Полученный препарат TBS с фагами очищали повторно. Добавляли один объем натрий-ацетатного буфера, бактериофаги центрифугировали 10000 об/мин в течение 10 минут при 4°С, осадок ресуспендировали в TBS буфере. Суспензию центрифугировали для удаления остатков бактериальной массы, супернатант с фагами переносили в чистую пробирку.

Суммарное время, необходимое для очистки фагов выше описанным способом - 2 ч. При необходимости сменить TBS буфер на другой раствор, возможны кратные переосаждения с помощью натрий-ацетатного буфера, титр при этом остается стабильным. Полученный препарат готов к дальнейшему использованию в ИФА, иммунизации лабораторных животных и т.д.

Титр жизнеспособных бактериофагов определяли методом Грациа, он составил 10¹¹ БОЕ/мл.

Пример 8. Проверка жизнеспособности фага М13 в кислой среде

Было проведено изоэлектрическое осаждение бактериофага М13 с помощью натрий-ацетатного буфера с pH=4,2 в трех повторностях, полученные фаги инкубировали 1 час, 2 часа, 4 часа и 8 часов.

Титр жизнеспособных бактериофагов определяли методом Грациа, было показано, что pH=4,2 не влияет на его жизнеспособность, результаты представлены в таблице 5.

Пример 9. Определение выхода нитчатого бактериофага М13 гравиметрическим методом после очистки различными способами

Осадки бактериофагов, полученные в примерах 2 и 4, были высушены в сушильном шкафу при температуре 105°С. Результат представлен в таблице 6.

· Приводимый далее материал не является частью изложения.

/-- What a register holds depends on the register file, the lane's own fields and fpsw only. -/
theorem kept_congr {w x : Weave} {l : Nat} (o : Operand) (hv : ∀ i, x.vget i l = w.vget i l) (hs : ∀ i, x.sget i = w.sget i)
    (hp : (x.lane l).preds = (w.lane l).preds) (hm : (x.lane l).mr = (w.lane l).mr) (hg : (x.lane l).gen = (w.lane l).gen)
    (hf : (x.lane l).faultPc = (w.lane l).faultPc) (hw : x.fpsw = w.fpsw) : x.kept o l = w.kept o l := by
  cases o with
  | v i => exact hv _
  | s i => exact hs _
  | p i => show (if (x.lane l).preds.getLsbD i.val then (1 : Word) else 0) = _; rw [hp]; rfl
  | special k =>
    cases k with
    | sdlo => show (x.lane l).gen &&& _ = _; rw [hg]; rfl
    | sdhi => show (x.lane l).gen >>> _ = _; rw [hg]; rfl
    | mr => exact hm
    | faultPcLo => show loWord (x.lane l).faultPc = _; rw [hf]; rfl
    | faultPcHi => show hiWord (x.lane l).faultPc = _; rw [hf]; rfl
    | fpsw => exact hw
    | _ => rfl
  | _ => rfl

/-- Lane moves keep what registers hold, if they keep predicates, meeting register, generator and resume address. -/
theorem modLanes_kept (w : Weave) (m : BitVec 32) (f : Lane → Lane)
    (hp : ∀ x, (f x).preds = x.preds) (hm : ∀ x, (f x).mr = x.mr) (hg : ∀ x, (f x).gen = x.gen)
    (hf : ∀ x, (f x).faultPc = x.faultPc) (o : Operand) (l : Nat) : (w.modLanes m f).kept o l = w.kept o l := by
  apply kept_congr
  · exact fun i => modLanes_vget ..
  · exact fun i => modLanes_sget ..
  · rw [lane_modLanes]; split <;> simp only [hp]
  · rw [lane_modLanes]; split <;> simp only [hm]
  · rw [lane_modLanes]; split <;> simp only [hg]
  · rw [lane_modLanes]; split <;> simp only [hf]
  · exact modLanes_fpsw ..

/-! ### Frames of a weave -/

theorem keeps_refl (w : Weave) (k : Ctx) (ds : List Operand) : Weave.keeps w w k ds :=
  ⟨rfl, fun _ _ _ _ => rfl, fun _ => rfl, fun _ _ _ => ⟨rfl, rfl⟩⟩

theorem keeps_trans {w x y : Weave} {k : Ctx} {ds : List Operand} (h1 : Weave.keeps w x k ds) (h2 : Weave.keeps x y k ds) :
    Weave.keeps w y k ds :=
  ⟨h2.1.trans h1.1, fun o l hl ho => (h2.2.1 o l hl ho).trans (h1.2.1 o l hl ho),
    fun l => (h2.2.2.1 l).trans (h1.2.2.1 l),
    fun l hl hm => ⟨(h2.2.2.2 l hl hm).1.trans (h1.2.2.2 l hl hm).1, (h2.2.2.2 l hl hm).2.trans (h1.2.2.2 l hl hm).2⟩⟩

theorem keeps_mono {w x : Weave} {k : Ctx} {ds es : List Operand} (h : Weave.keeps w x k ds) (hs : ∀ o, o ∈ ds → o ∈ es) :
    Weave.keeps w x k es :=
  ⟨h.1, fun o l hl ho => h.2.1 o l hl (fun hd => ho (hs o hd)), h.2.2⟩

/-- Going on keeps every register. -/
theorem keeps_goto (w : Weave) (k : Ctx) (m : BitVec 32) (hm : ∀ l, l < 32 → m.getLsbD l = true → k.lanes.getLsbD l = true)
    (pc : Dbl) (hdr : Bool) (ds : List Operand) : Weave.keeps w (w.modLanes m fun l => l.goto pc hdr) k ds := by
  refine ⟨modLanes_rest .., ?_, ?_, ?_⟩
  · intro o l _ _
    exact modLanes_kept _ _ (fun l => l.goto pc hdr) (fun _ => rfl) (fun _ => rfl) (fun _ => rfl) (fun _ => rfl) o l
  · intro l
    rw [lane_modLanes]
    split <;> rfl
  · intro l hl hk
    have : ¬ (l < 32 ∧ m.getLsbD l = true) := fun h => by simp [hm l hl h.2] at hk
    rw [lane_modLanes, if_neg this]
    exact ⟨rfl, rfl⟩

/-- A change of latches, high words, queue masks or outstanding results keeps everything. -/
theorem keeps_of_eq {w x : Weave} (k : Ctx) (ds : List Operand) (hr : x.rest = w.rest) (hv : x.vregs = w.vregs) (hs : x.sregs = w.sregs)
    (hl : x.lanes = w.lanes) (hf : x.fpsw = w.fpsw) : Weave.keeps w x k ds := by
  have hlane : ∀ l, x.lane l = w.lane l := fun l => by simp only [Weave.lane, hl]
  refine ⟨hr, ?_, fun l => by rw [hlane], fun l _ _ => by rw [hlane]; exact ⟨rfl, rfl⟩⟩
  intro o l _ _
  refine kept_congr o ?_ ?_ (by rw [hlane]) (by rw [hlane]) (by rw [hlane]) (by rw [hlane]) hf
  · intro i; simp only [Weave.vget, hv]
  · intro i; simp only [Weave.sget, hs]

/-! ### Writing a register -/

theorem keeps_cancelPending (w : Weave) (k : Ctx) (o : Operand) (l : Nat) (ds : List Operand) :
    Weave.keeps w (w.cancelPending o l) k ds := by
  unfold Weave.cancelPending Weave.cancelWrites
  split
  · exact keeps_refl ..
  · exact keeps_of_eq k ds rfl rfl rfl rfl rfl

theorem kept_cancelPending (w : Weave) (o : Operand) (l : Nat) (o' : Operand) (j : Nat) :
    (w.cancelPending o l).kept o' j = w.kept o' j := by
  unfold Weave.cancelPending Weave.cancelWrites
  split
  · rfl
  · exact kept_congr o' (fun _ => rfl) (fun _ => rfl) rfl rfl rfl rfl rfl

theorem keeps_dropLatch (w : Weave) (k : Ctx) (i : Nat) (ds : List Operand) : Weave.keeps w (w.dropLatch i) k ds :=
  keeps_of_eq k ds rfl rfl rfl rfl rfl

Препараты бактериофагов, полученные осаждением с помощью ПЭГ, содержат примеси полиэтиленгликоля и составляют около половины массы препарата. Такой вывод можно сделать, сравнивая массу препаратов фагов, полученных осаждением ПЭГ и изоэлектрическим осаждением и имеющих одинаковое количество жизнеспособных частиц.

Из вышеприведенных результатов (примеры 1-9) следует, что разработан новый способ очистки бактериофагов, обеспечивающий достижение заявляемого технического результата, который заключается в упрощении способа очистки бактериофага, особенно малых его количеств, и обеспечение более высокого уровня стерильности и чистоты бактериофага.

Источники научно-технической информации

1. Rakonjac J, Bennett NJ, Spagnuolo J, Gagic D, Russel M (2011) Filamentous bacteriophage: biology, phage display and nanotechnology applications. Mol Biol 13: 51-76

2. Chung WJ, Oh JW, Kwak K, Lee BY, Meyer J, Wang E, Hexemer A, Lee SW (2011) Biomimetic self-templating supramolecular structures. Nature 478: 364-368

3. Zimmermann K, Hagedorn H, Heuck CC, Hinrichsen M, Ludwig H (1986) The ionic properties of the filamentous bacteriophages Pf1 and fd. J Biol Chem 261: 1653-1655

4. Dong Dexian et al. A simple and rapid method to isolate purer M13 phage by isoelectric precipitation // Applied microbiology and biotechnology. - 2013. - T. 97. - №. 18. - C. 8023-8029 (прототип).

5. Monjezi R, Теу ВТ, Sieo CC, Tan WS (2010) Purification of bacteriophage M13 by anion exchange chromatography. J Chromatogr В 878: 1855-1859

6. Zakharova MY, Kozyr AV, Ignatova AN, Vinnikov IA, Shemyakin IG, Kolesnikov AV (2005) Purification of filamentous bacteriophage for phage display using size-exclusion chromatography. Biotechniques 38: 194-198

7. Reitinger S, Petriv OI, Mehr K, Hansen CL, Withers SG (2012) Purification and quantitation of bacteriophage M13 using desalting spin columns and digital PCR. J Virol Methods 185: 171-174

8. Каттер Э. Бактериофаги. Биология и практическое применение. / Э. Каттер, А. Сулаквелидзе. - М.: Научный мир, 2012. - С. 63.